Halsted Street Arches Over the Chicago River

The Chicago Department of Transportation (CDOT) is undertaking a yearlong project to reconstruct the Halsted Street Bridge over the Chicago River’s North Branch Canal. Long plagued by traffic congestion and dangerous pedestrian conditions, the two-lane crossing will be rebuilt to accommodate two lanes in each direction and dedicated bicycle lanes and sidewalks.

Built in 1909, the existing movable bridge hasn’t been raised in more than 25 years because large boats no longer navigate the canal. “The bridge is the earlier type of bascule bridge,” said Soliman Khudeira, project director for CDOT’s Division of Engineering, referring to its pivoting design. “It is what we classify as ‘functionally obsolete’ because it carries only one lane in each direction, and additional lanes in each direction are justified because of the traffic.”

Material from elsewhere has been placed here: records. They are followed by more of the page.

-- ==== Sys2Proof/Machine/Step.lean ====
section
/-! DEFINITION. One step of the machine (log 7), and where a step fetches its instruction: the command port (log 4). -/

namespace Sys2Proof.Machine

/-- One step: a reset if RESET is asserted (R200), the client's next act if the CU is in `IDLE` (R81), else one event of the
command in progress, which a step from `IDLE` leaves only where the bus hangs (R119). DESIGN CHOICE: no step asserts RESET; it is
asserted from outside (log 19). -/
def step (s : State) : Host.Outcome State Fault Refusal :=
  if s.resetPin then .next (applyReset s)
  else match s.phase with
    | .idle => clientStep s
    | .wWrite _ => advance s
    | .wLedlo _ _ => advance s
    | .rBtnlo => advance s
    | .rXfer => advance s
    | .pScan _ _ => advance s
    | .done _ => advance s

/-- `s` with the table's word on the command port, so that the very next step accepts and performs it: the CU in `IDLE`, RESET
released, the word the harness's next offer. -/
def State.withFetchWord (s : State) (nbits w : Nat) : State :=
  { s with
    resetPin := false
    phase := .idle
    client := offering (tableWord nbits w) s.client }

end Sys2Proof.Machine
end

The bridge has been closed since last month, when construction began on the new span, a simply supported tied-arch design that will widen the bridge’s deck from 60 to 80 feet, replacing the movable steel grating and truss with a new structural slab and built-up steel box-arch ribs, rib bracings, and structural strands. New reinforcement concrete abutments on steel piles will be built in the canal to support the main span.

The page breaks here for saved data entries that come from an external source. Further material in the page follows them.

/-- The spec's own derivation R158: two machines at the start of a frame, with the same table and scan index, whose samples
agree in bit 0, have the same FB after P_FILL, whatever else differs, their histories included. No reset cuts the two steps
(log 19). -/
def Obligations.BranchDependsOnlyOnThisFramesBit : Prop :=
  ∀ s s' t t' : State, frameStart s → frameStart s' → s.lut = s'.lut → s.scan = s'.scan →
    steps 2 s = .next t → steps 2 s' = .next t' → t.sample.getLsbD 0 = t'.sample.getLsbD 0 → t.fb = t'.fb

/-- The spec's own derivations R160 and R161: `FcInv` (no fault, FB as the frame's phase has it, the CU in `IDLE` or hung)
holds after every step from every state where it holds. -/
def Obligations.FrameInvariantKeptByEveryStep : Prop :=
  ∀ s t : State, FcInv s → step s = .next t → FcInv t

/-- The spec's own derivation R160: in P_FLUSH the eight bytes sent are those of the frame's set, the one light SCAN or the
burst around it. -/
def Obligations.FlushSendsTheFramesSet : Prop :=
  ∀ s t : State, FcInv s → latchesIdle s → s.resetPin = false → s.phase = .idle → s.fcPhase = .flush →
    step s = .next t →
    (∃ es, t.trace = s.trace ++ Event.write (flushBytes s.fb) :: es) ∧
    ∀ j : LightIdx, lightBit s.fb j = true ↔
      (s.sample.getLsbD 0 = false ∧ j.val = s.scan.val) ∨
      (s.sample.getLsbD 0 = true ∧ ∃ h : j.val < 61, d2 s.lut s.scan ⟨j.val, h⟩ < 16000000)

/-- The spec's own derivation R159: n whole frames advance SCAN by n modulo 61 and end at the start of a frame, with
whatever answers the bus gave and no reset among their steps (log 19). -/
def Obligations.ScanIndexHasPeriod61 : Prop :=
  ∀ (n : Nat) (s t : State), frameStart s → steps (6 * n) s = .next t →
    frameStart t ∧ t.scan.val = (s.scan.val + n) % 61 ∧ (n = 61 → t.scan = s.scan)

/-- From R150 to R156, with the bus answering and with every delay ending (log 15, the fairness assumption R210 names) and
no reset among its steps (log 19): a frame takes six steps, shows its set if the write answers Ok, and ends at the start of
the next frame (the spec's derivation R160; its program P2). -/
def Obligations.AnsweredFrameCompletesInSixSteps : Prop :=
  ∀ (s : State) (x : XferAnswer) (a : WriteAnswer) (v : Byte), frameStart s →
    xferAnswerOf s.env = x → x ≠ .never → writeAnswerOf (afterXfer s.env) = a → a ≠ .never →
    (x = .ok v ∨ x = .fail ∧ v = 0x00#8) →
    ∃ t, steps 6 s = .next t ∧ frameStart t ∧ t.scan = scanNext s.scan ∧ t.sample = v ∧ t.lut = s.lut ∧
      (a = .ok → t.ledOut = frameFb s.lut v s.scan)

/-! ### Invariants and the two machines -/

/-- The state right after reset satisfies both invariants, and is the start of a frame, since the model's client right after
reset is the FC (log 4) and RESET is released (log 6). -/
def Obligations.ResetSatisfiesTheInvariants : Prop :=
  CuInv State.reset ∧ FcInv State.reset ∧ frameStart State.reset

/-- The latch levels belong to the phase, the snapshot is FB, the source's LUT entries stay and the fault set has no
repeats: every step keeps this (`CuInv`). And a step from between commands ends between commands or hung in one, so that no
response is held there (R29, R34). -/
def Obligations.InvariantKeptByEveryStep : Prop :=
  (∀ s t : State, CuInv s → step s = .next t → CuInv t) ∧
  (∀ s t : State, atRest s → step s = .next t → atRest t ∧ rspPort t = none)

/-- `CuInv` (the invariant of InvariantKeptByEveryStep) is kept by every event, inside commands and by a reset at any point. -/
def Obligations.InvariantKeptByEveryEvent : Prop :=
  ∀ s t : State, CuInv s → tick s = .next t → CuInv t

/-- The spec's own derivations R27 and R68: after any event the latch lines are not both L; while a write is in progress
BTN_LAT is H, while a transfer is in progress LED_LAT is H, and in `IDLE` both are H. -/
def Obligations.LatchesAreExclusiveAtEveryEvent : Prop :=
  ∀ s t : State, CuInv s → tick s = .next t →
    latchesExclusive t ∧
    (∀ snap, t.phase = .wWrite snap → t.btnLat = .high) ∧
    (t.phase = .rXfer → t.ledLat = .high) ∧
    (t.phase = .idle → latchesIdle t)

/-- R61 as the model has it (log 7): whatever one step does, a run of at most 63 events does. -/
def Obligations.StepIsARunOfEvents : Prop :=
  ∀ s t : State, step s = .next t → ∃ n, 0 < n ∧ n ≤ 63 ∧ ticks n s = .next t

/-! ### Assembler -/

/-- From R88 and R89, in the spellings named here: with every operand i from 0 to 63 in decimal, `SETL i`, and `base i` before a
comment, assemble to the word of SETL i, and `PROX i` and `Burst i` to the word of PROX i, or for i = 61, 62 and 63 to an
assembly error. The lines `CLR`, `draw`, `FLUSH`, `RDBTN ;` and `SETL 0x3F` assemble to their words, `SETL 64` is an assembly
error, and a line with a comment only has no word. That PROX's operand is decimal, and
that the names `base` and `Burst` may be in any case, is the model's choice (log 21). -/
def Obligations.AssemblerEmitsTheWordOfEachLine : Prop :=
  (∀ i : LightIdx,
    assembleLine ("SETL ".toList ++ (Nat.repr i.val).toList) = .word (encode (.setl i)) ∧
    assembleLine ("base ".toList ++ (Nat.repr i.val).toList ++ " ; x".toList) = .word (encode (.setl i)) ∧
    assembleLine ("PROX ".toList ++ (Nat.repr i.val).toList) =
      (if i.val < 61 then .word (encode (.prox i)) else .error) ∧
    assembleLine ("Burst ".toList ++ (Nat.repr i.val).toList) =
      (if i.val < 61 then .word (encode (.prox i)) else .error)) ∧
  assembleLine "CLR".toList = .word 0x2000#16 ∧ assembleLine "draw".toList = .word 0x3000#16 ∧
  assembleLine "FLUSH".toList = .word 0x3000#16 ∧ assembleLine "RDBTN ;".toList = .word 0x4000#16 ∧
  assembleLine "SETL 0x3F".toList = .word 0x103F#16 ∧ assembleLine "SETL 64".toList = .error ∧
  assembleLine "; only a comment".toList = .nothing
end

“The advantage of a tied-arch bridge is that it allows the girders below the deck to be shallower,” said Khudeira. “In addition, any suspension or cable-stayed bridges add substantially to the aesthetic of the area.”

Designed by Chicago-based architecture firm Muller+Muller and infrastructure and engineering firm H.W. Lochner, the new crossing will dramatically improve conditions for bicyclists, who in the past have used sidewalks or shared driving space with cars. Painted bike lanes will connect with existing lanes to the north and south of the bridge, and sidewalks will be separated by a railing. The design looks ahead to the time when Chicago’s Riverwalk will continue to this portion of the canal, with two 34-foot-wide pedestrian tunnels on either side of the bridge. Though these will be closed upon completion, the city expects they will become part of a newly landscaped area in the coming years.

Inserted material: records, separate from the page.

/-- Three differences within `m` give a squared distance within `3 * m^2`. -/
theorem d2_le_of_natAbs_le {lut : Lut} {a b : LutIdx} {m : Nat} (hx : (lut[a].x.toInt - lut[b].x.toInt).natAbs ≤ m)
    (hy : (lut[a].y.toInt - lut[b].y.toInt).natAbs ≤ m) (hz : (lut[a].z.toInt - lut[b].z.toInt).natAbs ≤ m) :
    d2 lut a b ≤ 3 * m ^ 2 := by
  have hsum : (d2 lut a b : Int) ≤ 3 * (m : Int) ^ 2 := by
    rw [d2_cast]
    linarith [sq_le_of_natAbs_le hx, sq_le_of_natAbs_le hy, sq_le_of_natAbs_le hz]
  exact_mod_cast hsum

theorem d2_le (lut : Lut) (a b : LutIdx) : d2 lut a b ≤ 12884508675 :=
  d2_le_of_natAbs_le (m := 65535) (component_sub_natAbs_le _ _) (component_sub_natAbs_le _ _) (component_sub_natAbs_le _ _)

theorem toNat_d2Acc (lut : Lut) (a b : LutIdx) : (d2Acc lut a b).toNat = d2 lut a b := by
  have hd2 := d2_le lut a b
  rw [d2Acc_eq_ofNat, BitVec.toNat_ofNat]
  exact Nat.mod_eq_of_lt (by omega)

theorem nearAcc_eq_near (lut : Lut) (a b : LutIdx) : nearAcc lut a b = near lut a b := by
  rw [Bool.eq_iff_iff, near_iff, nearAcc, decide_eq_true_iff, BitVec.lt_def, toNat_d2Acc]
  rfl

/-- Settles O20: the differences fit 17 bits, so the accumulator is the exact sum modulo 2^34, which the bound makes exact. -/
theorem accumulatorNeverOverflows : Obligations.AccumulatorNeverOverflows := by
  intro lut a b
  refine ⟨component_sub_natAbs_le _ _, component_sub_natAbs_le _ _, component_sub_natAbs_le _ _, d2_le lut a b,
    toNat_d2Acc lut a b, nearAcc_eq_near lut a b, fun hunit => ?unit⟩
  obtain ⟨hax, hay, haz⟩ := hunit a
  obtain ⟨hbx, hby, hbz⟩ := hunit b
  exact d2_le_of_natAbs_le (m := 20000) (by omega) (by omega) (by omega)

/-! ### The set a burst lights (R140 to R142) -/

theorem d2_comm (lut : Lut) (a b : LutIdx) : d2 lut a b = d2 lut b a := by
  have hcast : (d2 lut a b : Int) = d2 lut b a := by
    rw [d2_cast, d2_cast]
    ring
  exact_mod_cast hcast

theorem near_comm (lut : Lut) (a b : LutIdx) : near lut a b = near lut b a := by
  rw [near, near, d2_comm]

theorem near_self (lut : Lut) (c : LutIdx) : near lut c c = true := near_iff.mpr (by simp)

theorem lightBit_burst_zeroFb (lut : Lut) (c k : LutIdx) : lightBit (burst lut c zeroFb) (lightOfEntry k) = near lut c k := by
  rw [Bool.eq_iff_iff, lightBit_burst, lightBit_zeroFb]
  simp [lightOfEntry]

/-- An index without a LUT entry stays dark (R140). -/
theorem lightBit_burst_zeroFb_ge (lut : Lut) (c : LutIdx) {j : LightIdx} (hj : ¬ j.val < 61) :
    lightBit (burst lut c zeroFb) j = false := by
  rw [← Bool.not_eq_true, lightBit_burst, lightBit_zeroFb]
  simp [hj]

/-- The source's two entries are near each other, so either one's burst lights both (R142). -/
theorem near_of_sourceEntries {lut : Lut} (h : sourceEntries lut) {c : LutIdx} (hc : c = 0 ∨ c = 1) :
    near lut c 0 = true ∧ near lut c 1 = true := by
  obtain rfl | rfl := hc
  · exact ⟨near_self lut 0, near_zero_one h⟩
  · exact ⟨(near_comm lut 1 0).trans (near_zero_one h), near_self lut 1⟩

/-- Settles O24: from FB zero a light below 61 is on when its entry is near, and the others stay dark. -/
theorem burstFromZeroIsTheNearSet : Obligations.BurstFromZeroIsTheNearSet := by
  intro c s hidle hzero
  refine ⟨fun a b => ⟨d2_comm _ a b, near_comm _ a b⟩, proxRun c s, exec_prox hidle c.isLt, ?_⟩
  rw [proxRun_fb, hzero]
  refine ⟨lightBit_burst_zeroFb s.lut c, lightBit_burst_zeroFb_ge s.lut c (by decide),
    lightBit_burst_zeroFb_ge s.lut c (by decide), lightBit_burst_zeroFb_ge s.lut c (by decide), fun h hc => ?source⟩
  obtain ⟨h0, h1⟩ := near_of_sourceEntries h hc
  exact ⟨(lightBit_burst_zeroFb s.lut c 0).trans h0, (lightBit_burst_zeroFb s.lut c 1).trans h1⟩

/-- Settles O25: a scan lights the near entries among its list, whatever their order. -/
theorem scanOrderIsFree : Obligations.ScanOrderIsFree := by
  intro lut c fb ks hperm
  refine fb_ext_light fun j => ?_
  rw [Bool.eq_iff_iff, burst, lightBit_scanEntries, lightBit_scanEntries]
  simp only [hperm.mem_iff]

While similar projects have diverted traffic over a temporary structure parallel to the existing span, Halsted Bridge engineers were limited by Com Ed towers on one side and a FedEx center on the other. The construction will close Halsted from Division to Hooker Street and cars and trucks will be detoured—commercial vehicles to the west and all other traffic to the east—for the project’s duration, a plan that is already causing jams.

Nevertheless, the $27 million project points to progress on the Chicago riverfront. Khudeira’s office is already working on two future Division Street bridges that will complement the Halsted Street Bridge design, not to mention its function. “We think the area will improve dramatically, aesthetically,” he said.